# Holes In Dividing Head Plate



## Reeltor (Mar 18, 2015)

I recently saw where someone needed to cut a 63 tooth gear but his dividing head (40:1) didn't have a plate with 63 holes.  His rotary table (90:1) did have a 63 hole circle on a plate.

I'm just wondering why plates for a 40:1 dividing head don't seem to have a 127 hole pattern or in this person's case a 63 hole pattern.  Is there a reason, other than when the plates were made there didn't seem to be a need for a 127 circle?


----------



## randyc (Mar 18, 2015)

I've wondered the same thing and finally decided to do something about it, LOL.  I developed a spread sheet that determines the _closest standard hole plate_ for the desired number of increments within an error that the user specifies.

As an example, my dividing head has a 72 tooth worm gear and the plates supplied with it cannot provide exact division of 127.  BUT my spreadsheet found that using a 30 hole plate would give me a division of 127.059.  That represents a maximum error of .0013 degrees.  I think that I could live with that, ha-ha-ha


----------



## rrjohnso2000 (Mar 18, 2015)

That spreadsheet seems quite handy. Is there a chance of sharing?


----------



## randyc (Mar 18, 2015)

Sure, anyone that's interested can send me a PM with their e-mail address.  Be aware, however, that unlike software companies, I do not provide technical support 

User inputs are ONLY the blue text, any other colored text are either calculation boxes or instructions which you should read VERY carefully.


----------



## Reeltor (Mar 18, 2015)

Boy, that was fast!  Thanks for the spreadsheet, I'll have to have some quiet time to see how it works 

Thanks again,

Mike


----------



## randyc (Mar 18, 2015)

Reeltor said:


> Boy, that was fast!  Thanks for the spreadsheet, I'll have to have some quiet time to see how it works ....

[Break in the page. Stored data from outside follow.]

-- ==== Sys2Proof/Machine/StatusItems.lean ====
section
/-! DEFINITION. The STATUS items of the blocks (R76, R261, R310, R358, R395, R432, R475, R522, R558, R592): once per device
tick, each is written to the points bound to it. -/

namespace Sys2Proof.Machine

def fOne : Word := 0x3F800000
def fBool (b : Bool) : Word := if b then fOne else 0

/-- A register field in tenths (or hundredths, or thousandths), as binary32. -/
def State.getF (s : State) (f : Fld) (d : Nat) (i : Nat := 0) : Word := fOfRat (s.get f i) d

def State.getSF (s : State) (f : Fld) (d : Nat) (i : Nat := 0) : Word := fOfRat (toSigned f.w (s.get f i)) d

/-- Block 0x01 (R261, R310). -/
def State.cdItem (s : State) (k : Nat) : Word × Bool :=
  let n := k % 32
  let live := s.cdPhase n != Ph.fault
  let c := s.cdOf n
  if k < 0x20 then (fOfNat (s.get F.CD_MEAS_I_MEAS n), live)
  else if k < 0x40 then (fOfNat (s.cdPhase n), live)
  else if k < 0x60 then (if c.vCnt = 0 then 0 else fOfRat c.vSum (10 * c.vCnt), live)
  else if k < 0x80 then (s.getF F.CD_CLAMP_E_LAST 100 n, live)
  else if k < 0x120 then (s.cdTw n, true)
  else if k < 0x140 then (fOfRat (s.cdEwin n) 2000000000, true)
  else if k < 0x160 then (fOfNat (s.get F.CD_HOLD_LRN_I_LHOLD n), live && s.bit F.CD_HOLD_LRN_VALID n)
  else if k < 0x180 then (fOfNat (s.get F.CD_HOLD_LRN_I_DO n), live && s.bit F.CD_HOLD_LRN_VALID n)
  else if k < 0x1A0 then (s.getF F.CD_STK_RES_T_OPEN 10 n, live && s.bit F.CD_STK_RES_OP_VALID n)
  else if k < 0x1C0 then (s.getF F.CD_STK_RES_T_CLOSE 10 n, live && s.bit F.CD_STK_RES_CL_VALID n)
  else if k = 0x1C0 then (s.cdg.pf, true)
  else (fOfNat s.cdStage, true)

/-- Block 0x02 (R395). -/
def State.fanItem (s : State) (k : Nat) : Word × Bool :=
  let n := k % 32
  if k < 0x20 then (fOfNat (s.fanSpeed n), s.word (R.FAN_FLT.at n) == 0)
  else if k < 0x40 then (fOfRat (100 * s.fanDuty n) 1023, true)
  else if k < 0x60 then (fOfNat (s.get F.FAN_STAT_SRC n), true)
  else if k < 0x70 then (s.fanInVal (k - 0x60), s.fanInValid (k - 0x60))
  else if k = 0x70 then (s.getSF F.FAN_GUARD_T0_TS0 10, !s.bit F.FAN_GUARD_FLT_SENSE_DIFF)
  else if k = 0x71 then (s.getSF F.FAN_GUARD_T0_TS1 10, !s.bit F.FAN_GUARD_FLT_SENSE_DIFF)
  else if k = 0x72 then (s.getSF F.FAN_GUARD_T1_TG 10, !s.bit F.FAN_GUARD_FLT_TG_OPEN)
  else (fBool (!s.bit F.FAN_GUARD_PIN), true)

/-- Cycles of this tick out of IDLE and OFF, the present stay among them (R358). -/
def State.adcBusy (s : State) (k : Nat) : Nat :=
  let c := s.conv k
  c.busy + (if s.adcState k = Adc.off || s.adcState k = Adc.idle then 0 else 32 * s.now - c.since)

/-- Block 0x03 (R358). -/
def State.adcItem (s : State) (k : Nat) : Word × Bool :=
  if k < 4 then (fOfRat (Nat.min (s.adcBusy k) 320000) 320000, !s.plaus k)
  else if k < 0x12 then (milli (s.adc.diff.getD (k - 0x10) 0), !s.plaus (2 * (k - 0x10)) && !s.plaus (2 * (k - 0x10) + 1))
  else
    let n := k - 0x20
    (fBool ((s.word (if n < 32 then R.ADC_INJ_LO.at else R.ADC_INJ_HI.at)).getLsbD (n % 32)), true)

/-- Block 0x04 (R432). -/
def State.fioItem (s : State) (k : Nat) : Word × Bool :=
  if k < 0x10 then (fOfRat (s.aoVa k) aoVolt, !s.bit F.AO_FLT_OVL k && !s.bit F.FIO_GSTAT_VF_LOW)
  else if k < 0x30 then
    let n := k - 0x10
    (fOfNat (s.get F.DO_STAT_OUT n), s.word (R.DO_FLT.at n) == 0 && !s.bit F.DO_STAT_OPENLOAD n)
  else (s.getF F.FIO_GSTAT_VFIELD 100, !s.bit F.FIO_GSTAT_VF_LOW)

/-- Block 0x05 (R475). -/
def State.zbItem (s : State) (k : Nat) : Word × Bool :=
  let z := k % 16
  let ok := s.word (R.ZB_PWR_FLT.at z) == 0
  if k < 0x10 then (s.getF F.ZB_PWR_STAT_IMEAS 1000 z, ok)
  else if k < 0x20 then (fOfNat ((List.range 32).filter (fun a => s.get F.ZB_NODE_CFG_STATE z a == 2)).length, s.zbOn z)
  else if k < 0x30 then (fOfNat (s.get F.ZB_STAT_FCS z), s.get F.ZB_STAT_FCS z != 2)
  else (s.getF F.ZB_PWR_V_VOUT 100 z, ok)

/-- Bits a port can send in 1 s: the Straits 10 Mbit/s, BB 100 Mbit/s. -/
def portBits (p : Nat) : Nat := if p = 2 then 100000000 else 10000000

/-- Members of a mask. -/
def popCount (m : Nat) : Nat := ((List.range 32).filter (fun i => m.testBit i)).length

/-- Block 0x06 (R522, R558). -/
def State.clItem (s : State) (k : Nat) : Word × Bool :=
  let frags := (s.isl.map.map (·.frags)).getD []
  if k < 3 then (fOfNat (s.get F.CL_PORT_STAT_LINK k), true)
  else if k = 0x10 then ((fOfInt s.cl.lastOff).val, true)
  else if k = 0x11 then (fOfNat (s.get F.CL_TIME_STAT_SYNC), true)
  else if k = 0x12 then (fOfNat s.subIn.length, true)
  else if k = 0x13 then (fOfNat s.subOut.length, true)
  else if k = 0x14 then (fOfNat s.cl.tags.length, true)
  else if k = 0x20 then (fOfNat s.fragMembers.length, true)
  else if k = 0x21 then (fOfNat ((frags.map (fun f => popCount f.2)).sum), s.isl.map.isSome)
  else if k = 0x22 then (fOfNat ((List.range 32).filter (fun i => frags.any (fun f => f.1 / 32 == i))).length, s.isl.map.isSome)
  else
    let p := k - 0x23
    let bits := (((s.cl.load.getD p []).filter (fun (e : Nat × Nat) => s.now < e.1 + 1000000)).map (fun (e : Nat × Nat) => e.2)).sum
    (fOfRat (100 * bits) (portBits p), true)

/-- Block 0x07 (R592). -/
def State.logItem (s : State) (k : Nat) : Word × Bool :=
  if k = 0 then (fOfRat s.log.ring.length ringSize, !s.bit F.LOG_STAT_FULL)
  else if k = 1 then ((fOfInt ((s.log.nextSeq : Int) - 1 - s.log.mirrored)).val, true)
  else (fOfNat s.store, s.storeReady)

/-- The value of an item and whether it reports good; none where the item's block lies on the power die and the link is lost,
so that no write arrives. -/
def State.statusItem (s : State) (block k : Nat) : Option (Word × Bool) :=
  let pd (x : Word × Bool) : Option (Word × Bool) := if s.linkUp then some x else none
  if block = 1 then pd (s.cdItem k) else if block = 2 then pd (s.fanItem k) else if block = 3 then pd (s.adcItem k)
  else if block = 4 then pd (s.fioItem k)
  else if block = 5 then (if k < 0x10 || 0x30 ≤ k then pd (s.zbItem k) else some (s.zbItem k))
  else if block = 6 then some (s.clItem k)
  else if block = 7 then some (s.logItem k)
  else none

/-- The source write of an item to a point bound to it. -/
def State.statusPoint (s : State) (i : Nat) (bind : Word) : State :=
  let ref := F.PT_BIND_REF.of bind
  match s.statusItem (ref / 2 ^ 16) (ref % 2 ^ 16) with
  | some (v, good) => s.ptSource i bind v good
  | none => s

/-- The measurements of the tick, as their registers show them (R431, R470). -/
def State.tickMeas (s : State) (m : TickMeas) : State :=
  let s := s.each (List.range 16) (fun z s =>
    let v := m.zbV.getD z 0
    ((s.put F.ZB_PWR_STAT_IMEAS (m.zbMA.getD z 0) z).put F.ZB_PWR_V_VOUT v z).put F.ZB_PWR_STAT_PGOOD (b2n (2000 < v)) z)
  (s.vfieldMeas m.vfield).put F.CD_GSTAT_VCOIL m.vcoil

/-- What is gathered over a device tick starts again. -/
def State.tickGathered (s : State) : State :=
  { s with
    cd := s.cd.map (fun (e : Nat × CdChan) => (e.1, { e.2 with vSum := 0, vCnt := 0 }))
    adc := { s.adc with convs := s.adc.convs.map (fun (c : AdcConv) => { c with busy := 0, since := Nat.max c.since (32 * s.now) }) } }

def State.statusTick (s : State) (m : TickMeas) : State :=
  let s := s.tickMeas m
  let bound := (s.listed R.PT_BIND).filter (fun e => F.PT_BIND_KIND.of e.2 == Kind.status)
  (s.each bound (fun e s => s.statusPoint e.1 e.2)).tickGathered

def execStatusItemsTick (m : TickMeas) (s : State) : Out := .next (s.statusTick m)

end Sys2Proof.Machine
end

You're welcome.  As it happens, my e-mail was open and any forum PM also pops up on the e-mail hence the prompt response.


----------



## Reeltor (Mar 18, 2015)

randyc said:


> I've wondered the same thing and finally decided to do something about it, LOL.  I developed a spread sheet that determines the _closest standard hole plate_ for the desired number of increments within an error that the user specifies.
> 
> As an example, my dividing head has a 72 tooth worm gear and the plates supplied with it cannot provide exact division of 127.  BUT my spreadsheet found that using a 30 hole plate would give me a division of 127.059.  That represents a maximum error of .0013 degrees.  I think that I could live with that, ha-ha-ha




Randy, never mind, I think I have it from the example in the sheet.  I should learn to read


----------



## randyc (Mar 18, 2015)

The instructions on the first sheet tell you how to determine the number of turns:  360 / (degrees per turn x number of desired spacings).  Enter the number of turns in cell A4.  Enter a tolerance in cell K4 - you can pick an arbitrary number like ".01" to start with.  The spacing will be calculated and results will appear in the table.  Take a look at the following:





If we want 127 spaces then the starting number of turns is 360 / (5 x 127) = .5669  since the integer of this fractional number is zero, then "0" should be entered in cell A4.  After entering an allowable error of .01 in cell K4, the various combinations of hole plates and space number are shown.  Four different combinations are shown:  127.385 for a hole plate of 23 and 13 spaces is one example.  The best combination is hole plate 30 with hole spacing of 17.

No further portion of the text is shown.